2.1. Automatic Design Options Creation
With the aim to build a framework that automates design options creation for energy analysis, a relevant dataset had to be built as a first step. At the first stage, for energy analysis, the following parameters of a building were accounted for: window-to-wall ratio (WWR), shape of the building, rotation in plan, thermal characteristics of elements such as floor, walls and roof. Each parameter had a certain range of variations, thus for a complete analysis, each combination was considered. The general workflow of this step is presented in
Figure 1:
After having determined the range of parameters of interest at the first stage, each combination of these parameters was applied to an Autodesk Revit model one by one. This was done using Revit API and Python programming language: they together made it possible to interact with the authoring software through code. As combinations were applied, current state of the Revit model is saved in gbXML file format, where each gbXML file described the Revit model with a specific applied set of parameters from an energetic point of view. Therefore, the output of the second stage was a collection of gbXML files, with each file being a design option.

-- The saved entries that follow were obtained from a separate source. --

-- ==== Sys2Proof/Certificates/Slice0/Obligations.lean ====
section
/-! DEFINITION. The statements for the provers. A step of an agent is written `step (s.offering a)`: the environment offers
a next. `out` is the model's record of the labels of the latest step (notes/assumptions/8.md). -/

section

open Sys2Proof Sys2Proof.Machine

/-! ### Encoding -/

/-- 30_encoding.md R100 to R103, 20_memory.md R79: reading back an encoded command, as a word or as its eight bytes in
front of others, gives the command with every field. -/
def Obligations.DecodeAfterEncode : Prop :=
  ∀ i : Instr, decode (encode i) = .ok i ∧
    ∀ rest, decodeBytes (bytesOfWord (encode i) ++ rest) = .ok (i, rest)

/-- 30_encoding.md R103, R104 (i): bits 63:60 alone select the command, 11 to 15 are no command, and a word that is a
command is the word of that command. -/
def Obligations.EncodeAfterDecode : Prop :=
  (∀ w i, decode w = .ok i → encode i = w ∧ (opcodeOf i).toNat = w.toNat / 2 ^ 60) ∧
  (∀ w : Word, w.toNat / 2 ^ 60 ≤ 10 → ∃ i, decode w = .ok i) ∧
  ∀ w : Word, 11 ≤ w.toNat / 2 ^ 60 → decode w = .error .badOpcode

/-- 30_encoding.md R100, R101: the zero fields a decoded command carries are zero exactly when the word is zero under the
format's mask. -/
def Obligations.ZeroFieldsAreTheMaskedBits : Prop :=
  ∀ w i, decode w = .ok i → (i.zeroFieldsZero = true ↔ w &&& zeroMaskOf (w.toNat / 2 ^ 60) = 0)

/-- 30_encoding.md Table R112: the example words decode to the commands they stand for. -/
def Obligations.SampleWordsDecode : Prop :=
  decode 0x0000000000000000 = .ok (.nop 0) ∧
  decode 0x1000380800000000 = .ok (.setgl (some .dcc) 3 128 1 0 0) ∧
  decode 0x2000C00000000003 = .ok (.setga (some .dcc) 12 0 1 1) ∧
  decode 0x3000300000000000 = .ok (.termgl (some .dcc) 3 0) ∧
  decode 0x4414400000000000 = .ok (.termga (some .mm) 324 0) ∧
  decode 0x5000000000000000 = .ok (.smenter (some .dcc) 0) ∧
  decode 0x6000000000000000 = .ok (.smexit 0) ∧
  decode 0x7000000000001D06 = .ok (.smwrite 0 29 6) ∧
  decode 0x8000000000001D00 = .ok (.smread 0 29 0) ∧
  decode 0x90000100000186A0 = .ok (.cfgwr 0 1 0 100000) ∧
  decode 0xA000020000000000 = .ok (.rdreg 0 2 0 0)

/-- 30_encoding.md Tables R106 and R107: every event word is the sum of its fields at their places, so every bit outside
them is zero, and the reasons are numbered 1 to 13. -/
def Obligations.EventWordsHaveTheirFormats : Prop :=
  (∀ r h, (Event.invalid r h).word.toNat = 1 * 2 ^ 60 + r.code.toNat * 2 ^ 56 + h.toNat * 2 ^ 36) ∧
  (∀ p a c, (Event.timingMiss p a c).word.toNat =
    2 * 2 ^ 60 + p.toNat * 2 ^ 58 + a.toNat * 2 ^ 44 + c.code.toNat * 2 ^ 42) ∧
  (∀ p st op cv v, (Event.smResult p st op cv v).word.toNat =
    3 * 2 ^ 60 + (protoCode p).toNat * 2 ^ 58 + st.code.toNat * 2 ^ 56 + (if op = .read then 1 else 0) * 2 ^ 55
      + cv.toNat * 2 ^ 8 + v.toNat) ∧
  (∀ i v, (Event.s88 i v).word.toNat = 4 * 2 ^ 60 + i.toNat * 2 ^ 16 + v.toNat) ∧
  (∀ c, (Event.driverFault c).word.toNat = 5 * 2 ^ 60 + c.code.toNat * 2 ^ 42) ∧
  (∀ r v, (Event.reg r v).word.toNat = 6 * 2 ^ 60 + r.toNat * 2 ^ 40 + v.toNat) ∧
  [Reason.badOpcode, .halted, .reservedNonzero, .badProto, .badAddr, .badSpeed, .badFunc, .noSlot, .badMode,
    .smUnsupported, .smBusy, .badCv, .badReg].map (fun r => r.code.toNat) = [1, 2, 3, 4, 5, 6, 7, 8, 9, 10, 11, 12, 13] ∧
  [TxClass.gl, .ga, .sm, .s88].map (fun c => c.code.toNat) = [0, 1, 2, 3] ∧
  [SmStatus.ok, .failed, .aborted].map (fun c => c.code.toNat) = [0, 1, 2]

/-- A step in which the HOST presents a word runs the decoded command on the state the offer leaves, or rejects the word
with BAD_OPCODE (20_memory.md R70, 30_encoding.md R104); taking an offer touches the model's own fields only. -/
def Obligations.StepRunsDecodedCommand : Prop :=
  (∀ (s : State) w i, nextOffer s = .host w → decode w = .ok i → step s = exec i (takeOffer s)) ∧
  (∀ (s : State) w, nextOffer s = .host w → (∀ i, decode w ≠ .ok i) → step s = .next (reject params .badOpcode w (takeOffer s))) ∧
  (∀ (s : State) a rest, s.agenda = a :: rest → nextOffer s = a ∧ takeOffer s = { s with agenda := rest, out := [] }) ∧
  (∀ s : State, s.agenda = [] →
    nextOffer s = Config.environment s.drawn ∧ takeOffer s = { s with drawn := s.drawn + 1, out := [] }) ∧
  ∀ (s : State) n w, nextOffer (s.withFetchWord n w) = .host (BitVec.ofNat 64 (w % 2 ^ n))

/-- The canonical form (notes/assumptions/10.md): two arenas in it that read alike at every key are equal. -/
def Obligations.CanonicalArenasReadingAlikeAreEqual : Prop :=
  ∀ m n : Arena, m.wf = true → n.wf = true → (∀ k, m.read k = n.read k) → m = n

At the third stage, to conduct energy analyses of this collection of data, these gbXML files were uploaded to Autodesk Green Building Studio using Dynamo, which is a part of the out of the box Revit and is a visual programming tool. The Dynamo package used was “Energy Analysis for Dynamo” [
35], which requires a list of gbXML files created earlier, and a Green Building Studio project ID, specified in the ProjectID node on
Figure 2. The ID can be found using GetProjectsList node from the package, given that a Green Building Studio project has already been created. Other than that, for Revit to be able to recognize the user, one must have logged in in the Revit environment with valid Autodesk credentials.
After this Dynamo script was run, each file was uploaded to Green Building Studio, and the energy analyses started automatically using DOE-2 engine. This concluded the third stage of the workflow.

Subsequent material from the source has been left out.